Figure 1 shows a 3D printed antebrachial deformity following osteotomy, realignment, and temporary fixation with an ESF. A plate was then precontoured to the radius in the corrected orientation. This approach is well-suited to an opening wedge approach; key surgical steps include correct osteotomy positioning (which can be judged from landmarks and comparison to the osteotomised bone model) and appropriate alignment of the distal segment (which is significantly facilitated by a pre-contoured plate which acts as an alignment guide).  A variation on this approach is to mark the optimal osteotomy position on the 3D-printed bone. Figure 2 shows a 3D-printed crus from a Dachshund with pes varus. The osteotomy site was carefully positioned on the 3D bone model in the CAD to leave space for two plate screws in the distal fragment. A position and plane of the osteotomy can be indicated in the 3D-printed bone to act as guide in theatre. In this case a post-opening wedge bone model was also printed to permit pre-contouring of the plate.

Figure 1 – A 3D-printed antebrachial deformity (A). A mid-radial osteotomy has been made, the distal segment realigned, and a temporary external fixator applied (B) to maintain the planned orientation whilst a plate is pre-contoured.

Figure 2 – 3D printed bones from a Dachshund with pes varus. The optimal position and plane of the distal tibial osteotomy were identified on the 3D bone model within the CAD software. These were marked so as to be visible when 3D-printed. A post-opening wedge bone model was also printed to permit pre-contouring of the plate.


Figure 3 shows a series of surgical rehearsal steps for an ulnar roll-in limb spare procedure for treatment of a distal radial osteosarcoma in an eight year old Great Dane. Planned radial and ulnar osteotomies were practised, ensuring appropriate subsequent limb alignment and length with respect to the pre-operative conformation and the custom plate to be applied. Additionally this plate was pre-contoured to conform to the original relative orientations of the proximal radius and third metacarpal; this significantly assisted restoration of appropriate limb alignment following resection of the distal radius and ulnar transposition. 

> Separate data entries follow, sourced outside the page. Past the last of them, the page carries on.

-- ==== Sys2Proof/Laws/PerInstr.lean ====
section
/-! SUPPORT. What well-formedness says of each command: the numbers that name a control-bus requester, a sequencer or a ring. -/

set_option Elab.async false

namespace Sys2Proof.Laws.Bounds

/-- The control-bus requester of a command (R453). -/
def requester : Instr → Option Nat
  | .coldReset => none
  | .warmReset => none
  | .resetRelease => none
  | .alignAck .. => none
  | .fuseDone .. => none
  | .bistStart x _ => some x
  | .bistDone .. => none
  | .controlBusReject x _ _ => some x
  | .registerWrite x _ _ => some x
  | .reg64HighWrite x _ _ => some x
  | .reg64LowRead x _ => some x
  | .chipSelWrite x _ _ => some x
  | .ringEnable x _ _ _ => some x
  | .ringDisable x _ _ => some x
  | .ringPollWrite x _ _ => some x
  | .rehomeCfgWrite x _ => some x
  | .ledgerEnable x _ => some x
  | .auditRingConfigWrite x _ _ => some x
  | .cmpCfgWrite x _ _ => some x
  | .calRead x _ => some x
  | .calWrite x _ => some x
  | .calWriteDone .. => none
  | .evtOwnWrite x _ _ => some x
  | .evtRouteWrite x _ _ => some x
  | .evtPendClear x _ _ _ => some x
  | .evtSwset x _ => some x
  | .cpidleAssert .. => none
  | .moderationHoldExpiry .. => none
  | .comparatorFire .. => none
  | .doorbellWrite .. => none
  | .doorbellPoll .. => none
  | .doorbellPollReturn .. => none
  | .descriptorFetch .. => none
  | .operationStart .. => none
  | .sequencerDispatch => none
  | .completionRecordWrite .. => none
  | .regionSetup .. => none
  | .regionRelease .. => none
  | .sheafJoin .. => none
  | .sheafLeave .. => none
  | .membershipUpdate .. => none
  | .regroup .. => none
  | .regroupCommit .. => none
  | .stepOpen .. => none
  | .stepOpenEffect .. => none
  | .topologyWaitTimeout .. => none
  | .stepClose .. => none
  | .fence .. => none
  | .stepConfirm .. => none
  | .stepRollback .. => none
  | .retireWork .. => none
  | .mergeBank .. => none
  | .normReduce .. => none
  | .normCellPoll .. => none
  | .encodeFull .. => none
  | .verifyStripes .. => none
  | .degradedRead .. => none
  | .foster .. => none
  | .rebuild .. => none
  | .tileBuildDone .. => none
  | .migrate .. => none
  | .snapCut .. => none
  | .snapFreeze .. => none
  | .snapStillnessTimeout .. => none
  | .copyCompletion .. => none
  | .snapDrain .. => none
  | .snapRestore .. => none
  | .snapDiscard .. => none
  | .intervalRecompute => none
  | .tedPack .. => none
  | .scaleCellPoll .. => none
  | .tedApply .. => none
  | .tedAnchorLoad .. => none
  | .scrub .. => none
  | .guardSet .. => none
  | .tableLoad .. => none
  | .tableInstall .. => none
  | .ucodeStage .. => none
  | .ucodeActivate .. => none
  | .authVerdict .. => none
  | .cancel .. => none
  | .suspend .. => none
  | .resume .. => none
  | .userEntry .. => none
  | .userEntryWatchdog .. => none
  | .uMovi .. => none
  | .uAdd .. => none
  | .uAddi .. => none
  | .uSub .. => none
  | .uAnd .. => none
  | .uOr .. => none
  | .uXor .. => none
  | .uShl .. => none
  | .uShr .. => none
  | .uMul .. => none
  | .uField .. => none
  | .uBr .. => none
  | .uYield .. => none
  | .uEnd .. => none
  | .uLdt .. => none
  | .uStt .. => none
  | .uLd64 .. => none
  | .uSt64 .. => none
  | .uRed .. => none
  | .uWaitt .. => none
  | .uWaitall .. => none
  | .uZero .. => none
  | .uRtile .. => none
  | .uShinfo .. => none
  | .uDigest .. => none
  | .uTime .. => none
  | .uTrig .. => none
  | .uGfmul .. => none
  | .uXort .. => none
  | .uCrc .. => none
  | .uCmpt .. => none
  | .uMtile .. => none
  | .uApply .. => none
  | .uQread .. => none
  | .uQsend .. => none
  | .uDecode .. => none
  | .uTedq .. => none
  | .uTeda .. => none
  | .transferComplete .. => none
  | .fabricRetryTimeout .. => none
  | .reductionTimeout .. => none
  | .writeArrival .. => none
  | .pairingReadResponse .. => none
  | .readRequestSnoop .. => none
  | .ownReadReturn .. => none
  | .completionReadReturn .. => none
  | .logReadbackReturn .. => none
  | .pairExpiry .. => none
  | .tileDeltaAsmTimeout .. => none
  | .parkedDeltaReread .. => none
  | .messageSend .. => none
  | .accumRetryTimeout .. => none
  | .accumPacketReceive .. => none
  | .spillOverflowTimer => none
  | .assemblyTimeout .. => none
  | .parkExpiry .. => none
  | .accumApply .. => none
  | .ackFlush .. => none
  | .ackPacketReceive .. => none
  | .readPacketReceive .. => none
  | .readDataReceive .. => none
  | .readRetryTimeout .. => none
  | .quietExpiry .. => none
  | .migrationMapDisarm .. => none
  | .larkIntervalTick => none
  | .larkReceive .. => none
  | .reportReceive .. => none
  | .reportRepeatTimer => none
  | .reportRecordRewrite .. => none
  | .rehomeWindowEnd => none
  | .pathUnflag .. => none
  | .guardWindowEnd .. => none
  | .controllerErrorResponse .. => none
  | .chunkStoreReceive .. => none
  | .forecastWrite .. => none
  | .governorEvaluation => none
  | .fallowWarmEntry => none
  | .fallowColdEntry => none
  | .mclkUnitGate => none
  | .wakeTrigger => none
  | .wakeWave => none
  | .vlaneAck => none
  | .lclkLock => none
  | .thermLevelChange .. => none
  | .throtReqChange .. => none
  | .auditRingWrite .. => none
  | .auditCountWrite .. => none
  | .auditCountPoll .. => none
  | .hebribryReadReceive .. => none
  | .reservedTypePacket .. => none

Figure 3 – A 3D-printed antebrachium from an eight year old Great Dane with distal radial osteosarcoma, and a custom limb-spare plate (A). The extent of distal radial resection (90mm) is planned based on CT assessment of the extent of the neoplasm (B). An ulnar roll-in procedure was planned, osteotomies made, and the positions of screw holes in the transposed segment assessed (C and D). The plate was pre-contoured to conform to the original relative orientations of the proximal radius and third metacarpal and applied to the bone, including fixation of the ulnar segment (E and F). This significantly assisted restoration of appropriate limb alignment following resection of the distal radius and ulnar transposition; post-operative radiographs showed appropriate limb alignment and implant positions (G and H). Gait at two days following surgery (I - below).


Please note that in general the process whereby a 3D representation of a bone is created from DICOM data (termed segmentation) requires that a threshold Hounsfield unit be set defining which voxels are kept and which discarded. Thus mature cortical bone is easily differentiated from soft tissue, resulting in very accurate segmentation of both the periosteal and endosteal cortical surfaces. Trabecular bone, and very soft immature cortical bone, are less easily segmented, thus similarly accurate reproduction of internal trabecular bone detail in a 3D-printed bone should not be relied upon. It should also be noted that all internal structures are sometimes removed during CAD processing for various reasons (usually as part of more complex CAD procedures - however please specify if you require these to be maintained).